'Las tapadas'

OPINIÓN 25/03/2015 05:00 Actualizada 05:00

En 1998, durante la 57 Legislatura del Congreso de la Unión, como diputada federal presenté una iniciativa sobre el lenguaje de género para que al nombre Cámara de Diputados se le agregara además “y de Diputadas”. Sobra decir que es obvio que la propuesta no pasó ni siquiera a la discusión, lo que sí fue un hecho, el objeto de burla que resultó el haberme atrevido a plantear semejante “locura”.

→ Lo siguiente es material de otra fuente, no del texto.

theorem execDigestStart_keeps {M : Nat} {s0 : State} (c v req : Nat) {s : State} (hk : Keeps M s0 s) (hM : Sub 34672679 M := by exact ‹Sub _ M›.of rfl) :
    OutKeeps M s0 (execDigestStart c v req s) := by
  unfold execDigestStart
  try dsimp only
  repeat' (with_reducible first | assumption | exact hM.of rfl | apply Keeps.refl | apply outKeeps_ite | apply keeps_ite | apply OutKeeps.next | apply digCtrl_keeps)

theorem execDigestDataWrite_keeps {M : Nat} {s0 : State} (c : Nat) (w : Word) (size off req : Nat) {s : State} (hk : Keeps M s0 s) (hM : Sub 65569 M := by exact ‹Sub _ M›.of rfl) :
    OutKeeps M s0 (execDigestDataWrite c w size off req s) := by
  unfold execDigestDataWrite
  try dsimp only
  repeat' (with_reducible first | assumption | exact hM.of rfl | apply Keeps.refl | apply outKeeps_ite | apply keeps_ite | apply OutKeeps.next | apply digData_keeps)

theorem execDigestKeyWrite_keeps {M : Nat} {s0 : State} (c j : Nat) (w : Word) (req : Nat) {s : State} (hk : Keeps M s0 s) (hM : Sub 65569 M := by exact ‹Sub _ M›.of rfl) :
    OutKeeps M s0 (execDigestKeyWrite c j w req s) := by
  unfold execDigestKeyWrite
  try dsimp only
  repeat' (with_reducible first | assumption | exact hM.of rfl | apply Keeps.refl | apply outKeeps_ite | apply keeps_ite | apply OutKeeps.next | apply digKey_keeps | split | intro _)

theorem execDigestBlockTaken_keeps {M : Nat} {s0 : State} (c : Nat) {s : State} (hk : Keeps M s0 s) (hM : Sub 1 M := by exact ‹Sub _ M›.of rfl) :
    OutKeeps M s0 (execDigestBlockTaken c s) := by
  unfold execDigestBlockTaken
  try dsimp only
  repeat' (with_reducible first | assumption | exact hM.of rfl | apply Keeps.refl | apply outKeeps_ite | apply keeps_ite | apply OutKeeps.next | apply fset_keeps)

theorem execDigestFinish_keeps {M : Nat} {s0 : State} (c v req : Nat) {s : State} (hk : Keeps M s0 s) (hM : Sub 34672679 M := by exact ‹Sub _ M›.of rfl) :
    OutKeeps M s0 (execDigestFinish c v req s) := by
  unfold execDigestFinish
  try dsimp only
  repeat' (with_reducible first | assumption | exact hM.of rfl | apply Keeps.refl | apply outKeeps_ite | apply keeps_ite | apply OutKeeps.next | apply digCtrl_keeps)

theorem execDigestAbort_keeps {M : Nat} {s0 : State} (c v req : Nat) {s : State} (hk : Keeps M s0 s) (hM : Sub 34672679 M := by exact ‹Sub _ M›.of rfl) :
    OutKeeps M s0 (execDigestAbort c v req s) := by
  unfold execDigestAbort
  try dsimp only
  repeat' (with_reducible first | assumption | exact hM.of rfl | apply Keeps.refl | apply outKeeps_ite | apply keeps_ite | apply OutKeeps.next | apply digCtrl_keeps)

theorem execDigestExport_keeps {M : Nat} {s0 : State} (c v req : Nat) {s : State} (hk : Keeps M s0 s) (hM : Sub 34672679 M := by exact ‹Sub _ M›.of rfl) :
    OutKeeps M s0 (execDigestExport c v req s) := by
  unfold execDigestExport
  try dsimp only
  repeat' (with_reducible first | assumption | exact hM.of rfl | apply Keeps.refl | apply outKeeps_ite | apply keeps_ite | apply OutKeeps.next | apply digCtrl_keeps)

theorem execDigestImport_keeps {M : Nat} {s0 : State} (c v req : Nat) {s : State} (hk : Keeps M s0 s) (hM : Sub 34672679 M := by exact ‹Sub _ M›.of rfl) :
    OutKeeps M s0 (execDigestImport c v req s) := by
  unfold execDigestImport
  try dsimp only
  repeat' (with_reducible first | assumption | exact hM.of rfl | apply Keeps.refl | apply outKeeps_ite | apply keeps_ite | apply OutKeeps.next | apply digCtrl_keeps)

theorem execDigestLetter_keeps {M : Nat} {s0 : State} (sp : Space) (addr : Nat) {s : State} (hk : Keeps M s0 s) (hM : Sub 34672679 M := by exact ‹Sub _ M›.of rfl) :
    OutKeeps M s0 (execDigestLetter sp addr s) := by
  unfold execDigestLetter
  try dsimp only
  repeat' (with_reducible first | assumption | exact hM.of rfl | apply Keeps.refl | apply outKeeps_ite | apply keeps_ite | apply OutKeeps.next | refine digestLetter_keeps_eq (by assumption) ?_ | apply digestLetter_keeps | apply showFree_keeps | split | apply Keeps.upd_dig | intro _)

theorem execContextAlarm_keeps {M : Nat} {s0 : State} (c : Nat) {s : State} (hk : Keeps M s0 s) (hM : Sub 65569 M := by exact ‹Sub _ M›.of rfl) :
    OutKeeps M s0 (execContextAlarm c s) := by
  unfold execContextAlarm
  try dsimp only
  repeat' (with_reducible first | assumption | exact hM.of rfl | apply Keeps.refl | apply outKeeps_ite | apply keeps_ite | apply OutKeeps.next | apply clearCtx_keeps | apply raiseEvent_keeps)

end Sys2Proof.Machine
end

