theorem engineWork_keeps {M : Nat} {s0 : State} (e i o : Nat) {s : State} (hk : Keeps M s0 s) (hM : Sub 1 M := by exact ‹Sub _ M›.of rfl) :
    Keeps M s0 (engineWork e i o s) := by
  unfold engineWork
  try dsimp only
  repeat' (with_reducible first | assumption | exact hM.of rfl | apply Keeps.refl | apply keeps_ite | apply cntAdd_keeps | split | intro _)

theorem tryEngine_keeps {M : Nat} {s0 : State} (e : Nat) {s : State} (hk : Keeps M s0 s) (hM : Sub 37 M := by exact ‹Sub _ M›.of rfl) :
    Keeps M s0 (tryEngine e s).2 := by
  unfold tryEngine
  try dsimp only
  repeat' (with_reducible first | assumption | exact hM.of rfl | apply Keeps.refl | apply keeps_ite | apply cntAdd_keeps | apply engineWork_keeps | apply raiseEvent_keeps | apply useFree_keeps | split | intro _)

theorem storeUnit_keeps {M : Nat} {s0 : State} (n : Ns) {s : State} (hk : Keeps M s0 s) (hM : Sub 37 M := by exact ‹Sub _ M›.of rfl) :
    Keeps M s0 (storeUnit n s).2 := by
  unfold storeUnit
  try dsimp only
  repeat' (with_reducible first | assumption | exact hM.of rfl | apply Keeps.refl | apply tryEngine_keeps | apply useFree_keeps | split)

theorem expandUnit_keeps {M : Nat} {s0 : State} (key : Nat) {s : State} (hk : Keeps M s0 s) (hM : Sub 5 M := by exact ‹Sub _ M›.of rfl) :
    Keeps M s0 (expandUnit key s) := by
  unfold expandUnit
  try dsimp only
  repeat' (with_reducible first | assumption | exact hM.of rfl | apply Keeps.refl | apply keeps_ite | apply cntAdd_keeps | apply engineWork_keeps | apply useFree_keeps | split | intro _)

theorem noteRead_keeps {M : Nat} {s0 : State} (sb chan : Nat) (needRefresh : Bool) {s : State} (hk : Keeps M s0 s) (hM : Sub 256 M := by exact ‹Sub _ M›.of rfl) :
    Keeps M s0 (noteRead sb chan needRefresh s) := by
  unfold noteRead
  try dsimp only
  repeat' (with_reducible first | assumption | exact hM.of rfl | apply Keeps.refl | apply keeps_ite | apply updBlkOf_keeps | split | intro _)

theorem readLost_keeps {M : Nat} {s0 : State} (chan : Nat) {s : State} (hk : Keeps M s0 s) (hM : Sub 545 M := by exact ‹Sub _ M›.of rfl) :
    Keeps M s0 (readLost chan s) := by
  unfold readLost
  try dsimp only
  repeat' (with_reducible first | assumption | exact hM.of rfl | apply Keeps.refl | apply keeps_ite | apply raiseEvent_keeps | apply setChan_keeps | split | intro _)

theorem readHere_keeps {M : Nat} {s0 : State} (key : Nat) (ok : Bool) {s : State} (hk : Keeps M s0 s) (hM : Sub 805 M := by exact ‹Sub _ M›.of rfl) :
    Keeps M s0 (readHere key ok s) := by
  unfold readHere
  try dsimp only
  repeat' (with_reducible first | assumption | exact hM.of rfl | apply Keeps.refl | apply keeps_ite | apply cntAdd_keeps | apply expandUnit_keeps | apply noteRead_keeps | apply readLost_keeps | split | intro _)

theorem landUnit_keeps {M : Nat} {s0 : State} (p : Place) (nsid iu : Nat) (n : Ns) (d : IuData) {s : State} (hk : Keeps M s0 s) (hM : Sub 264961 M := by exact ‹Sub _ M›.of rfl) :
    Keeps M s0 (landUnit p nsid iu n d s) := by
  unfold landUnit
  try dsimp only
  repeat' (with_reducible first | assumption | exact hM.of rfl | apply Keeps.refl | apply keeps_ite | apply invalidateWindows_keeps | apply journal_keeps | apply mapChanged_keeps | apply noteSd_keeps | split | apply Keeps.upd_ftl | intro _)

Años más tarde, el oportunista de Vicente Fox utilizó hasta el cansancio dicho lenguaje, como parte de la mercadotecnia política, hasta el grado de llevarlo al ridículo, desde donde se enriqueció hasta el límite de su ambición y traicionó los principios democráticos que lo llevaron a Los Pinos.

En México, una expresión política en desuso, empleada durante varios sexenios para referirse al posible sucesor del Presidente de la República en turno, fue “el tapado” sobre el cual se tejían y destejían toda suerte de historias que recorrían el imaginario político del momento. Por ahí desfilaron decenas de varones del gabinete del señor todopoderoso del Ejecutivo federal. Todos ‘suspirantes’ de tan envidiable cargo nacional. Eso sí todos representantes del género masculino.

Sin embargo, usar el término “las tapadas”, para decepción de algunas lectoras, no tiene ni en el más remoto de los casos, la misma acepción. Las antiguas “tapadas” o “cobijadas” es el sustantivo que se utilizó para describir la indumentaria de las mujeres de sociedad al sur de nuestro continente, que a la vez que se quedaban envueltas en su coquetería, se trasladaban a la clandestinidad convertida en sacrilegio permitido.

Flora Tristán, luchadora por los derechos de la mujer, nacida hace más de 200 años, plasmó en su libro “Peregrinares de una paria” las memorias de su viaje trasatlántico desde Europa hacia América del Sur, para recuperar su herencia y su cultura. En el documento narra acuciosamente las costumbres de la sociedad peruana.

Al vestido se le llama saya, el cual “se compone de una falda y de una especie de saco que envuelve los hombros, los brazos y la cabeza y se llama manto. Ya oigo a nuestras elegantes parisienses lanzar exclamaciones sobre la sencillez de este vestido. Pero están muy lejos de pensar en el partido que puede sacar de él la coquetería”.

“Una saya ordinaria necesita doce o catorce varas de raso [...] Está completamente plisada de arriba a abajo, a pequeños pliegues y con tal regularidad que sería imposible descubrir las costuras. (…) Las elegantes tienen, además, otras de colores de fantasía, tales como morado, marrón, verde, azul, rayadas, pero jamás de tonos claros, por la razón de que las mujeres públicas las han adoptado de preferencia. El manto es siempre negro y envuelve el busto por completo. No deja ver sino un ojo”.

Sin embargo, afirma que todas las mujeres la usan, cualquier que sea la clase social a la que pertenezcan. Se le respeta y forma parte de las costumbres del país como en Oriente lo es el velo de la musulmana. “Desde principio hasta el fin de año, las limeñas salen así disfrazadas y aquel que osare quitar a una mujer con saya el manto que le oculta el rostro por completo a excepción de un ojo, sería perseguido por la indignación pública y severamente castigado”.

La mujer con “manto y saya puede salir sola. Y de regreso a casa”.

De regreso a la casa, el marido “no le pregunta dónde ha ido, pues sabe perfectamente que, si tiene interés en ocultarle la verdad, le mentirá”.

El libro fue quemado a finales del siglo XIX en una de las plaza de Arequipa, de donde fuera originario el padre de Flora y desde luego en la ciudad de Lima, frente al público del escenario de un famoso teatro. Mario Vargas Llosa, arequipeño también, recoge estos pasajes y las luchas de esta mujer emblemática, quien además fuera la abuela del gran pintor Paul Gauguin, en su novela “El paraíso en la otra esquina”.